== Segment start ==
/-- 16 R481, R487, R488; 13 R424; 14 R446; 00 R11.
16 R488: Spring operations. That a program clears bits and sets none is the model's (PRESUMED, log 47). -/
def Obligations.WritesAndSpringOperations : Prop :=
  (∀ (s : State) (h : ReqHdr), AsIntrusive s h →
     (∀ v ok, v < 2 ^ 16 → ∃ t, exec (.memWrite h 0x020 (le 8 v) ok) s = .next t ∧
       Answered { s with port := { s.port with events := s.port.events &&& ~~~(BitVec.ofNat 16 (v - (v &&& keptW1c s 0x020))) } } t 0x11 h .ok []) ∧
     (∀ v ok, 30 ≤ v → v ≤ 10000 → ∃ t, exec (.memWrite h 0x128 (le 8 v) ok) s = .next t ∧
       Answered { s with time := { s.time with rillTmo := v } } t 0x11 h .ok []) ∧
     (∀ v ok, 20 ≤ v → v ≤ 10000 → ∃ t, exec (.memWrite h 0x708 (le 8 v) ok) s = .next t ∧
       Answered { s with txn := { s.txn with stageTmo := v } } t 0x11 h .ok []) ∧
     (∀ v ok, v < 2 ^ 31 → ∃ t, exec (.memWrite h 0x808 (le 8 v) ok) s = .next t ∧
       Answered { s with snap := { s.snap with auto := v } } t 0x11 h .ok []) ∧
     (∀ v ok, 2 ^ 16 ≤ v → v < 2 ^ 24 → 30 ≤ v % 2 ^ 16 → v % 2 ^ 16 ≤ 10000 →
       ∃ t, exec (.memWrite h 0x128 (le 8 v) ok) s = .next t ∧
         Answered s t 0x11 h .malformed (detail { reason := 0x10, index := 18 })) ∧
     (∀ o data ok, data ≠ [] → o + data.length ≤ 16777216 → wellBusy s = true →
       ∃ t, exec (.memWrite h (5 * 2 ^ 56 + o) data ok) s = .next t ∧
         Waits { s with xspi := { s.xspi with
           wellWaits := s.xspi.wellWaits ++ [{ offset := o, bytes := data, reply := some { h with opcode := 0x11 } }] } } t 0x11 h) ∧
     (∀ o data ok, data ≠ [] → o + data.length ≤ 16777216 → s.boot.wellAbsent = false → wellBusy s = false →
       ∃ t, exec (.memWrite h (5 * 2 ^ 56 + o) data ok) s = .next t ∧ Answered { s with xspi := t.xspi } t 0x11 h .ok [] ∧
         t.xspi = { s.xspi with well := t.xspi.well } ∧
         (∀ i, i < data.length → wellRead t (o + i) 1 = [data.getD i 0]) ∧
         (∀ i, i < o ∨ o + data.length ≤ i → wellRead t i 1 = wellRead s i 1)) ∧
     (∀ o data, o ∈ otpFields s → data.length = 48 → otpBlank s o 48 = true → s.lc.junctionHot = false →
       ∃ t, exec (.memWrite h (7 * 2 ^ 56 + o) data true) s = .next t ∧
         Answered { elapse (now s + 10000 * otpBits o data s) s with xspi := t.xspi } t 0x11 h .ok [] ∧
         t.xspi = { s.xspi with otp := t.xspi.otp } ∧ otpField t o 48 = data ∧
         (∀ i, i < o ∨ o + 48 ≤ i → otpField t i 1 = otpField s i 1))) ∧
  ((∀ (s : State) (h : ReqHdr) (a n : Nat), WithSpring s h → a % 65536 = 0 → n % 65536 = 0 → 0 < n → a + n ≤ 67108864 →
     ∃ t, exec (.springErase h a n) s = .next t ∧ Waits { s with xspi := t.xspi } t 0x12 h ∧
       t.xspi = { s.xspi with pending := t.xspi.pending, owner := if wellBusy s then s.xspi.owner else 1 } ∧
       t.xspi.pending.map (fun p => (p.erase, p.offset)) = s.xspi.pending.map (fun p => (p.erase, p.offset)) ++
         (List.range (n / 65536)).map (fun i => (true, a + 65536 * i)) ∧
       t.xspi.pending.getLast?.bind (·.reply) = some { h with opcode := 0x12 }) ∧
   (∀ (s : State) (h : ReqHdr) (a : Nat) (data : List Byte) (ok : Bool), WithSpring s h → data ≠ [] → a + data.length ≤ 67108864 →
     overlap a data.length (partOf s 1).offset (partOf s 1).size = false → (∀ b ∈ springRead s a data.length, b = 0xFF) →
     a % pageBytes s + data.length ≤ pageBytes s →
     ∃ t, exec (.memWrite h (6 * 2 ^ 56 + a) data ok) s = .next t ∧ Waits { s with xspi := t.xspi } t 0x11 h ∧
       t.xspi = { s.xspi with
         pending := s.xspi.pending ++ [{ offset := a, bytes := data, last := true, reply := some { h with opcode := 0x11 } }]
         owner := if wellBusy s then s.xspi.owner else 1 }) ∧
   (∀ (s : State) (p : SpringOp) (r : List SpringOp), s.xspi.pending = p :: r → s.xspi.owner = 1 → p.reply = none →
     s.xspi.wellWaits = [] →
     ∃ t, exec .springOperationDone s = .next t ∧ { t with xspi := s.xspi } = s ∧
       t.xspi = { s.xspi with pending := r, owner := if wellBusy s ∨ r = [] then 0 else 1, spring := t.xspi.spring } ∧
       (p.erase = true → (∀ i, p.offset ≤ i → i < p.offset + 65536 → springRead t i 1 = [0xFF]) ∧
         (∀ i, i < p.offset ∨ p.offset + 65536 ≤ i → springRead t i 1 = springRead s i 1)) ∧
       (p.erase = false → (∀ i, i < p.bytes.length →
           springRead t (p.offset + i) 1 = (springRead s (p.offset + i) 1).map (fun b => b &&& p.bytes.getD i 0)) ∧
         (∀ i, i < p.offset ∨ p.offset + p.bytes.length ≤ i → springRead t i 1 = springRead s i 1))) ∧
   (∀ (s : State) (p : SpringOp) (h : ReqHdr) (l : List ReqHdr), s.xspi.pending = [p] → s.xspi.owner = 1 →
     s.xspi.wellWaits = [] → p.reply = some h → h.session ≠ 65535 → s.sess.outstanding = l ++ [h] → (∀ o ∈ l, o.session = h.session → o.tag ≠ h.tag) →
     ∃ t, exec .springOperationDone s = .next t ∧ sent t = sent s ++ fragmentsOf (mkResponse h .ok []) ∧
       t.sess.outstanding = l ∧ t.xspi.pending = [] ∧ t.xspi.owner = 0) ∧
   (∀ (s : State) (p : SpringOp) (r : List SpringOp) (w : WellWait), s.xspi.pending = p :: r → s.xspi.owner = 1 → p.reply = none →
     wellBusy s = false → s.boot.wellAbsent = false → s.xspi.wellWaits = [w] →
     ∃ t, exec .springOperationDone s = .next t ∧ t.xspi.pending = r ∧ t.xspi.wellWaits = [] ∧
       (∀ i, i < w.bytes.length → wellRead t (w.offset + i) 1 = [w.bytes.getD i 0]) ∧
       (∀ h, w.reply = some h → Replied s t h .ok [])) ∧
   (∀ s : State, s.xspi.pending = [] ∨ s.xspi.owner ≠ 1 → exec .springOperationDone s = .next s))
== Segment end ==
== WHAT NEEDS TO BE DONE ==
Within the data, how many lines hold "boot"? Respond with only the number.

== REPLY ==
2